The plotting can be "algebraic," Worsley admits, and certain "Christie tricks" repeat in her novels. A man and woman who despise each other turn out to have been lovers; an important clue is hidden in plain sight; description of a character's appearance is misleading. Christie pioneered the sub-genre of serial murders with The ABC Murders, in which authorities come to perceive a pattern in seemingly random killings -- overlooking a different connection. The plots have overshadowed "the dialogue, the characters and the humour of her best books" (217).

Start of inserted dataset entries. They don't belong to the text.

-- ==== Sys2Proof/Laws/State.lean ====
section
/-!
SUPPORT. One lemma per field per update: what the accessors of State and Ctx read after each of the named updates, and the
accessor laws of contexts, registers, predicates, tokens and queues.
-/
namespace Sys2Proof.Machine
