-- ==== Sys2Proof/Laws/PerInstr.lean ====
section
/-!
SUPPORT. Instruction by instruction: the word encode writes decodes to the instruction it was written for, with every field at
every value (R144 to R158). An event has no word.
-/
set_option linter.unusedSimpArgs false

namespace Sys2Proof.Laws.RoundTrip
open Sys2Proof

/-- Every word of the instruction decodes to it. -/
def Statement (i : Instr) : Prop := ∀ w, encode i = some w → decode w = .ok i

Christie experimented in some other books. She enjoyed writing Gothic romances as "Mary Westmacott." As Freud's theories entered the culture, Christie introduced "psychological deductions" to crime-solving (212). With Five Little Pigs, she gave her detective Poirot a "cold case" from a decade before, enriching the story with layers of memory [see my blogpost Worst Title for Best Book (03/2017)]. A story of murder in the time of the Pharaohs was less successful. Considering the long runs of Christie's numerous stage plays, Worsley is indignant that a survey of British drama mentions Agatha Christie only as she was parodied by Tom Stoppard.

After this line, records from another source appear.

theorem test_decode_control : decodes [
    (0x01290002, .br 5 65538), (0x012D0002, .brF 5 65538), (0x01420001, .jmp 131073), (0x014A0001, .call 131073),
    (0x01544000, .jr 17), (0x015C4000, .callr 17), (0x01600000, .ret), (0x016C5002, .loopi 17 4098),
    (0x01745002, .loopb 17 4098)] = true := by decide +kernel

theorem test_decode_memory : decodes [
    (0x01A2A101, .ldB 17 10 257), (0x01A2A301, .ldH 17 10 257), (0x01A2A501, .ldW 17 10 257), (0x01A2A701, .ldD 17 10 257),
    (0x01A2A901, .ldBu 17 10 257), (0x01A2AB01, .ldHu 17 10 257), (0x01A2AD01, .ldWu 17 10 257), (0x01A2AF50, .ldaq 17 10 5 1),
    (0x01E2A101, .stB 17 10 257), (0x01E2A301, .stH 17 10 257), (0x01E2A501, .stW 17 10 257), (0x01E2A701, .stD 17 10 257),
    (0x01E2AF50, .strl 17 10 5 1)] = true := by decide +kernel

theorem test_decode_atomics : decodes [
    (0x0222A074, .amoSwap 17 10 1 1 1 2), (0x0222A0F4, .amoAdd 17 10 1 1 1 2), (0x0222A174, .amoAnd 17 10 1 1 1 2),
    (0x0222A1F4, .amoOr 17 10 1 1 1 2), (0x0222A274, .amoXor 17 10 1 1 1 2), (0x0222A2F4, .amoMax 17 10 1 1 1 2),
    (0x0222A374, .amoMin 17 10 1 1 1 2), (0x0222A3F4, .amoMaxu 17 10 1 1 1 2), (0x0222A474, .amoMinu 17 10 1 1 1 2),
    (0x0222A8FB, .cas 17 10 17 1 1 1 5)] = true := by decide +kernel

theorem test_decode_sync : decodes [
    (0x02620100, .fence 17 2), (0x02400881, .qwait 17), (0x02400002, .gbar), (0x02620003, .gbarStep 17), (0x02400004, .yield),
    (0x02400005, .yieldExit), (0x02811000, .abinit 17), (0x02811501, .abarm 17 10), (0x02811082, .abwait 17 1),
    (0x02A2A883, .slwait 17 10 17), (0x02A2A004, .slpop 17 10), (0x02811005, .slfree 17)] = true := by decide +kernel

theorem test_decode_address_and_csr_1 : decodes [
    (0x02E2A880, .lea1 17 10 17), (0x02E2A881, .lea2 17 10 17), (0x02E2A882, .lea4 17 10 17), (0x02E2A883, .lea8 17 10 17),
    (0x02E2A004, .ispace 17 10), (0x02E2A005, .cvspaceOff 17 10), (0x02E2A006, .cvspacePrv 17 10),
    (0x02E2A007, .cvspaceScr 17 10), (0x02E2A008, .cvspaceDsh 17 10), (0x02E20089, .wbase 17 1), (0x03220082, .rdcsr 17 130),
    (0x03011282, .wrcsr 17 130), (0x03220400, .rdts 17), (0x03000681, .trap 129)] = true := by decide +kernel

theorem test_decode_address_and_csr_2 : decodes [
    (0x03000800, .utret), (0x0352A880, .shape 9 10 17), (0x03626001, .shrdLo 17 6), (0x03626002, .shrdHi 17 6),
    (0x03A2A000, .gbind 17 10), (0x03A2A001, .gadv 17 10), (0x03A2A882, .gmask 17 10 17), (0x03A2A003, .gsnap 17 10),
    (0x03A2A884, .gfork 17 10 17), (0x03A2A005, .groll 17 10), (0x03A2A006, .gstat 17 10)] = true := by decide +kernel

theorem test_decode_copies : decodes [
    (0x94151501, .cin 9 10 17 10 1), (0x94551505, .cnestL 9 10 17 10 5), (0x94551509, .cnestGo 9 10 17 10 1),
    (0x94951501, .cgath 9 10 17 10 1), (0x94CD1501, .cpack 9 6 17 10 1), (0x94CD1503, .cunpk 9 6 17 10 1),
    (0x95151501, .cmcast 9 10 17 10 1), (0x95551501, .cfill 9 10 17 10 1)] = true := by decide +kernel

theorem test_decode_matrix : decodes [
    (0x96140000, .mcfg 9 10), (0x964D1000, .mwld 9 6 17), (0x96800000, .mwswap 9), (0x96D51000, .msclA 9 10 17),
    (0x96D40001, .msclW 9 10), (0x970C9503, .mma 9 6 9 10 3), (0x974C0000, .mzero 9 6), (0x978C930F, .mdrain 9 6 9 6 1 1 3)] = true := by decide +kernel

theorem test_decode_scan : decodes [
    (0x98140000, .scfg 9 10), (0x984C9500, .sdecay 9 6 9 10), (0x988C9300, .schunk 9 6 9 6), (0x98CC9300, .sstep 9 6 9 6),
    (0x990C9300, .sout 9 6 9 6), (0x994C9500, .ssnap 9 6 9 10), (0x994C9501, .sfork 9 6 9 10), (0x994C9502, .sroll 9 6 9 10),
    (0x994C0003, .scommit 9 6), (0x998C9000, .spairBf16 9 6 9), (0x998C9001, .spairFp32 9 6 9), (0x998C9002, .spairPair 9 6 9)] = true := by decide +kernel

theorem test_decode_lanes : decodes [
    (0x9A149550, .vld 9 10 9 10 5), (0x9A14955F, .vst 9 10 9 10 5 1 3), (0x9A551550, .vaddF 9 10 17 10 5),
    (0x9A551551, .vsubF 9 10 17 10 5), (0x9A551552, .vmulF 9 10 17 10 5), (0x9A551553, .vfmaF 9 10 17 10 5),
    (0x9A551554, .vfnmaF 9 10 17 10 5), (0x9A551555, .vminF 9 10 17 10 5), (0x9A551556, .vmaxF 9 10 17 10 5),
    (0x9A551027, .vabsF 9 10 17 2), (0x9A551028, .vnegF 9 10 17 2), (0x9A551559, .vcadd 9 10 17 10 5),
    (0x9A55155A, .vcmul 9 10 17 10 5)] = true := by decide +kernel

theorem test_decode_lanes_int : decodes [
    (0x9A951550, .vaddI 9 10 17 10 5), (0x9A951551, .vsubI 9 10 17 10 5), (0x9A951552, .vmulI 9 10 17 10 5),
    (0x9A951553, .vand 9 10 17 10 5), (0x9A951554, .vor 9 10 17 10 5), (0x9A951555, .vxor 9 10 17 10 5),
    (0x9A951556, .vsll 9 10 17 10 5), (0x9A951557, .vsrl 9 10 17 10 5), (0x9A951558, .vsra 9 10 17 10 5),
    (0x9A951559, .vminI 9 10 17 10 5), (0x9A95155A, .vmaxI 9 10 17 10 5), (0x9A95155B, .vaddsI 9 10 17 10 5),
    (0x9A95155C, .vsubsI 9 10 17 10 5)] = true := by decide +kernel

theorem test_decode_compares_masks_reductions_rotations_1 : decodes [
    (0x9AC51550, .vcmpEqF 9 2 17 10 5), (0x9AC51551, .vcmpLtF 9 2 17 10 5), (0x9AC51552, .vcmpLeF 9 2 17 10 5),
    (0x9AC51553, .vcmpUnF 9 2 17 10 5), (0x9AC51554, .vcmpEqI 9 2 17 10 5), (0x9AC51555, .vcmpLtI 9 2 17 10 5),
    (0x9AC51556, .vcmpLtuI 9 2 17 10 5), (0x9AD51557, .vsel 9 10 17 10 5), (0x9AC45158, .mand 9 2 5 2 5),
    (0x9AC45159, .mor 9 2 5 2 5), (0x9AC4515A, .mxor 9 2 5 2 5), (0x9AC4502B, .mnot 9 2 5 2),
    (0x9B151550, .vrotr 9 10 17 10 5), (0x9B151551, .vbcr 9 10 17 10 5)] = true := by decide +kernel

theorem test_decode_compares_masks_reductions_rotations_2 : decodes [
    (0x9B151022, .vredrAdd 9 10 17 2), (0x9B151023, .vredrMax 9 10 17 2), (0x9B151024, .vredrMin 9 10 17 2),
    (0x9B551550, .vrotc 9 10 17 10 5), (0x9B551551, .vbcc 9 10 17 10 5), (0x9B551022, .vredcAdd 9 10 17 2),
    (0x9B551023, .vredcMax 9 10 17 2), (0x9B551024, .vredcMin 9 10 17 2)] = true := by decide +kernel

theorem test_decode_moves_special_1 : decodes [
    (0x9B951550, .vxchC 9 10 17 10 5), (0x9B951551, .vxchR 9 10 17 10 5), (0x9B951552, .vslice 9 10 17 10 5),
    (0x9B951553, .vins 9 10 17 10 5), (0x9B951554, .vext 9 10 17 10 5), (0x9BD51020, .vsfExp2 9 10 17 2),
    (0x9BD51021, .vsfExp 9 10 17 2), (0x9BD51022, .vsfLog2 9 10 17 2), (0x9BD51023, .vsfLn 9 10 17 2),
    (0x9BD51024, .vsfSigmoid 9 10 17 2), (0x9BD51025, .vsfTanh 9 10 17 2), (0x9BD51026, .vsfSilu 9 10 17 2),
    (0x9BD51027, .vsfSoftplus 9 10 17 2), (0x9BD51028, .vsfSinpi 9 10 17 2)] = true := by decide +kernel

theorem test_decode_moves_special_2 : decodes [
    (0x9BD51029, .vsfCospi 9 10 17 2), (0x9C151020, .vrcp 9 10 17 2), (0x9C151021, .vrsq 9 10 17 2),
    (0x9C151002, .vrmsPart 9 10 17), (0x9C151503, .vrms 9 10 17 10)] = true := by decide +kernel

theorem test_decode_conversions_sampling : decodes [
    (0x9C551557, .vcvt 9 10 17 10 5 1 3), (0x9C551088, .vqmx 9 10 17 1), (0x9C8D1550, .vbkt 9 6 17 10 5),
    (0x9C951551, .vmsk 9 10 17 10 5), (0x9C951552, .vrand 9 10 17 10 5)] = true := by decide +kernel

theorem test_decode_parking_copies_out : decodes [
    (0x9D151501, .cout 9 10 17 10 1), (0x9D551501, .credAddf 9 10 17 10 1), (0x9D551503, .credAddbf 9 10 17 10 1),
    (0x9D551505, .credAddi 9 10 17 10 1), (0x9D551507, .credMaxf 9 10 17 10 1), (0x9D551509, .credMinf 9 10 17 10 1),
    (0x9D951500, .cstrm 9 10 17 10), (0x9DD51505, .cnestoL 9 10 17 10 5), (0x9DD51509, .cnestoGo 9 10 17 10 1),
    (0x9CD51000, .vpark 9 10 17), (0x9CD51001, .vunpark 9 10 17)] = true := by decide +kernel

theorem test_decode_ochre : decodes [
    (0x9E151556, .ox 9 10 17 10 5 6), (0x9E4D1500, .oload 9 6 17 10), (0x9E4C0001, .ounld 9 6), (0x9E540002, .ostat 9 10)] = true := by decide +kernel

theorem test_decode_requests_sys_limm_1 : decodes [
    (0x0F22A880, .qrd 17 10 17), (0x0F22A881, .qwr 17 10 17), (0x0F22A002, .qslot 17 10), (0x0F22A883, .qstop 17 10 17),
    (0x0F011504, .qret 17 10), (0x0F011505, .qfault 17 10), (0x0F400000, .sret), (0x0F411001, .escal 17),
    (0x0F411102, .tlbinvVa 17 2), (0x0F400283, .tlbinvTen 5), (0x0F400004, .tlbinvAll), (0x0F400885, .qdrop 17),
    (0x0F411306, .tokset 17 6), (0x0F400887, .parkdrop 1 1)] = true := by decide +kernel

theorem test_decode_requests_sys_limm_2 : decodes [
    (0x0F400008, .wfi), (0x0F400009, .ochinv), (0x0F62000A, .poisclr 17), (0x0F40000B, .snaptrig), (0x0FE00001, .limm 2097153)] = true := by decide +kernel

/-! ## Ill-formed terms: one for each check of WellFormed, which refuses it -/

/-- A shift of 64, condition 10, count registers 0, scope 5, an empty queue mask, code 0, scopes 1 and 4, FIFO 10, register 31 with BAR. -/
theorem test_ill_formed_terms : [Instr.slli 1 2 64, .srli 1 2 64, .srai 1 2 (-1), .cmp 1 2 3 10, .cmpi 1 2 3 10, .loopi 0 5, .loopb 0 5,
    .ldaq 1 2 5 3, .strl 1 2 5 3, .amoAdd 1 2 1 0 0 5, .cas 1 2 3 1 0 0 7, .fence 1 5, .qwait 0, .wbase 1 0, .tlbinvVa 1 1, .tlbinvTen 4,
    .qdrop 0, .tokset 1 10, .parkdrop 0 0, .poisclr 0, .cin 0 1 2 31 1, .cpack 0 1 2 31 1, .cmcast 0 31 2 3 0, .cmcast 0 1 2 31 1,
    .cnestL 0 1 2 3 6, .cnestoL 0 1 2 3 7, .mdrain 0 1 2 1 0 0 0, .vslice 0 1 31 2 0, .vqmx 0 31 1 0, .vcvt 0 1 2 9 0 0 0].all
      (fun i => !i.wf) = true := by decide +kernel

/-- The neighbours inside each limit. -/
theorem test_well_formed_terms : [Instr.slli 1 2 63, .cmp 1 2 3 9, .loopi 1 0, .loopb 1 0, .ldaq 1 2 4 3, .amoAdd 1 2 1 0 0 4, .fence 1 4,
    .qwait 1, .wbase 1 1, .tlbinvVa 1 2, .tlbinvTen 3, .qdrop 16, .tokset 1 9, .parkdrop 1 0, .poisclr 1, .cin 0 1 2 31 0, .cin 0 1 2 30 1,
    .cmcast 0 30 2 3 0, .cnestL 0 1 2 3 5, .mdrain 0 1 2 0 0 0 0, .mdrain 0 1 2 1 1 0 0, .vslice 0 1 30 2 0, .vqmx 0 30 1 0,
    .vcvt 0 1 2 8 0 0 0].all (·.wf) = true := by decide +kernel

/-- An ill-formed term that decodes traps ILLEGAL_INSTRUCTION with its word (check 6 of R159). -/
theorem test_ill_formed_traps : trapAfter (.slli 1 2 64) base = some (0x01, wordOf (.slli 1 2 64), 0) := by decide +kernel

/-- Words that are no instruction: a DEP field on an FE word, a reserved major, all ones (R145, R151). -/
theorem test_reserved_words : [0x104A01E8#32, 0x03C00000, 0x05800000, 0x07C00000, 0x09C00000, 0x0E800000, 0x0EC00000, 0x0F800000, 0xFFFFFFFF,
    0x00000012].all (fun w => (decodeTableWord 32 w.toNat).isNone) = true := by decide +kernel

/-! ## Integer, predicate, control and memory instructions: values from the tables and edge cases of R177 to R187 -/

/-- Each instruction leaves the value in the register and moves the pc by 4. -/
def gives (s : State) (l : List (Instr × Reg5 × Word)) : Bool :=
  l.all (fun x => decide (seen x.1 s (fun c => (c.reg x.2.1, c.pc)) = some (x.2.2, s.me.pc + 4)))

/-- s1 = -7, s2 = 2, s3 = 2^63, s4 = all ones, s5 = 0x1_8000_0001, s6 = 68, s7 = 0. -/
def nums : State := regs base [(1, -7), (2, 2), (3, 0x8000000000000000), (4, -1), (5, 0x180000001), (6, 68), (7, 0)]

/-- R177: wraps, sign extension of the w forms, shift amounts taken modulo 64, counts. -/
theorem test_alu : gives nums [(.add 9 4 2, 9, 1), (.sub 9 7 2, 9, -2), (.and 9 5 6, 9, 0), (.or 9 2 6, 9, 70), (.xor 9 4 2, 9, -3),
    (.andn 9 6 2, 9, 68), (.sll 9 2 6, 9, 32), (.srl 9 3 6, 9, 0x0800000000000000), (.sra 9 3 6, 9, 0xF800000000000000),
    (.addw 9 5 7, 9, 0xFFFFFFFF80000001), (.subw 9 7 2, 9, -2), (.min 9 1 2, 9, -7), (.max 9 1 2, 9, 2), (.minu 9 1 2, 9, 2),
    (.maxu 9 1 2, 9, -7), (.clz 9 5, 9, 31), (.clz 9 7, 9, 64), (.ctz 9 3, 9, 63), (.ctz 9 7, 9, 64), (.popc 9 5, 9, 3),
    (.add 0 4 2, 0, 0)] = true := by decide +kernel

/-- R178: the immediate is signed; a shift by 63. -/
theorem test_alu_imm : gives nums [(.addi 9 2 0x1E8, 9, -22), (.andi 9 1 0x1F0, 9, -16), (.ori 9 2 1, 9, 3), (.xori 9 2 0x1FF, 9, -3),
    (.slli 9 2 63, 9, 0), (.srli 9 3 63, 9, 1), (.srai 9 3 63, 9, -1), (.addiw 9 5 0, 9, 0xFFFFFFFF80000001)] = true := by decide +kernel

/-- R179: upper halves by signedness; the table of edge cases. -/
theorem test_multiply_divide : gives nums [(.mul 9 1 2, 9, -14), (.mulh 9 4 4, 9, 0), (.mulhu 9 4 4, 9, -2), (.mulhsu 9 4 4, 9, -1),
    (.div 9 1 2, 9, -3), (.rem 9 1 2, 9, -1), (.div 9 3 4, 9, 0x8000000000000000), (.rem 9 3 4, 9, 0), (.div 9 1 7, 9, -1),
    (.rem 9 1 7, 9, -7), (.divu 9 4 2, 9, 0x7FFFFFFFFFFFFFFF), (.divu 9 1 7, 9, -1), (.remu 9 4 2, 9, 1), (.mulw 9 5 2, 9, 2),
    (.divw 9 5 4, 9, 0x7FFFFFFF), (.remw 9 5 7, 9, 0xFFFFFFFF80000001)] = true := by decide +kernel

/-- R180: `cmpi.ltu p1, s, #-1` compares with all ones; signed and unsigned conditions differ; p0 discards. -/
theorem test_compares : [(Instr.cmp 2 1 2 2, 0b00000101), (.cmp 2 1 2 4, 0b00000001), (.cmp 3 3 3 9, 0b00001101), (.cmpi 1 2 0x1F 4, 0b00000111),
    (.cmpi 1 4 0x1F 4, 0b00000101), (.cmpi 1 1 0x19 0, 0b00000111), (.pand 1 0 2, 0b00000111), (.pand 2 2 1, 0b00000001),
    (.por 2 1 3, 0b00000001), (.pxor 1 0 2, 0b00000101), (.pnot 1 3, 0b00000111), (.cmp 0 1 2 0, 0b00000101)].all
      (fun x => decide (seen x.1 nums (·.p) = some x.2)) = true := by decide +kernel

/-- R181 to R183: targets in words from the instruction's own address, links, counts and the rotation of VRB. -/
theorem test_transfers : [(Instr.br 2 (-2), 0xFFF8, 0), (.br 1 (-2), 0x10004, 0), (.brF 1 4, 0x10010, 0), (.brF 0 4, 0x10004, 0),
    (.jmp 0x20000, 0xFFFFFFFFFFF90000, 0), (.call 1, 0x10004, 0x10004), (.loopi 1 0x3FFF, 0x10004, 0x3FFF), (.loopb 1 (-1), 0xFFFC, 4)].all
      (fun x => decide (seen x.1 (regs base [(1, if x.1 = .loopb 1 (-1) then 5 else 0)]) (fun c => (c.pc, c.reg 1)) = some x.2)) = true := by
  decide +kernel

/-- R183: a loop that ends still rotates the names; R181: register targets; R182: a target in a window, and one off a word. -/
theorem test_transfers_by_register :
    seen (.loopb 1 (-1)) (regs base [(1, 1)]) (fun c => (c.pc, c.csr.vrb, c.reg 1)) = some (0x10004, 15, 0) ∧
    seen (.jr 3) (regs base [(3, 0x20000)]) (·.pc) = some 0x20000 ∧
    seen (.callr 1) (regs base [(1, 0x20000)]) (fun c => (c.pc, c.reg 1)) = some (0x20000, 0x10004) ∧
    seen .ret (regs base [(1, 0xFFFF800000000000)]) (·.pc) = some 0xFFFF800000000000 ∧
    trapAfter (.jr 3) (regs base [(3, 0x800000000000)]) = some (0x08, 0x800000000000, 0) ∧
    trapAfter (.jr 3) (regs base [(3, 0xFFFFF10000000000)]) = some (0x08, 0xFFFFF10000000000, 0) ∧
    trapAfter (.callr 3) (regs base [(3, 0x20002)]) = some (0x09, 0x20002, 0) := by decide +kernel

Worsley dings Christie for blatant anti-Semitism and for the way her disapproval of modern trends and lax youth marred her later books. The zeitgeist after the second war was what one historian called a "paranoid watchfulness," evinced in Christie's fiction: "Fifteen years ago," Miss Marple says, "one knew who everybody was" (281). Christie's personal age by then was weighing on her, maybe more than her family knew. She has been posthumously diagnosed with Alzheimer's, as researchers find a marked decline in her vocabulary over the last decade of her career, along with such mistakes as assigning the same name to four different minor characters in one novel (330-334). As the quality of Christie's work declined, her defensiveness ramped up. Worsley calls Christie's six-page rant to her editor "a stinker."

Early in the book, we read that Christie's "writing binges" were "powerfully felt times for her, times during which she'd feel close to God" (74). Late in the book, her bereaved husband thinks that "her inner spirit lived in near sympathy with Christ" (345). In between, there's hardly a word about faith. Worsley does paraphrase a portion of Christie's autobiography about an influential teacher who taught that "the essence of Christianity was the defeat of despair" (130). But that's a bland takeaway from Christie's passionate words about a believer's relationship to Christ, quoted in my article What Mr. Suchet Saw: Christ in Agatha Christie (10/2014).

The biography helps a reader to appreciate Dame Agatha's works in context and shares a quality with its subject's best writing: I couldn't put it down.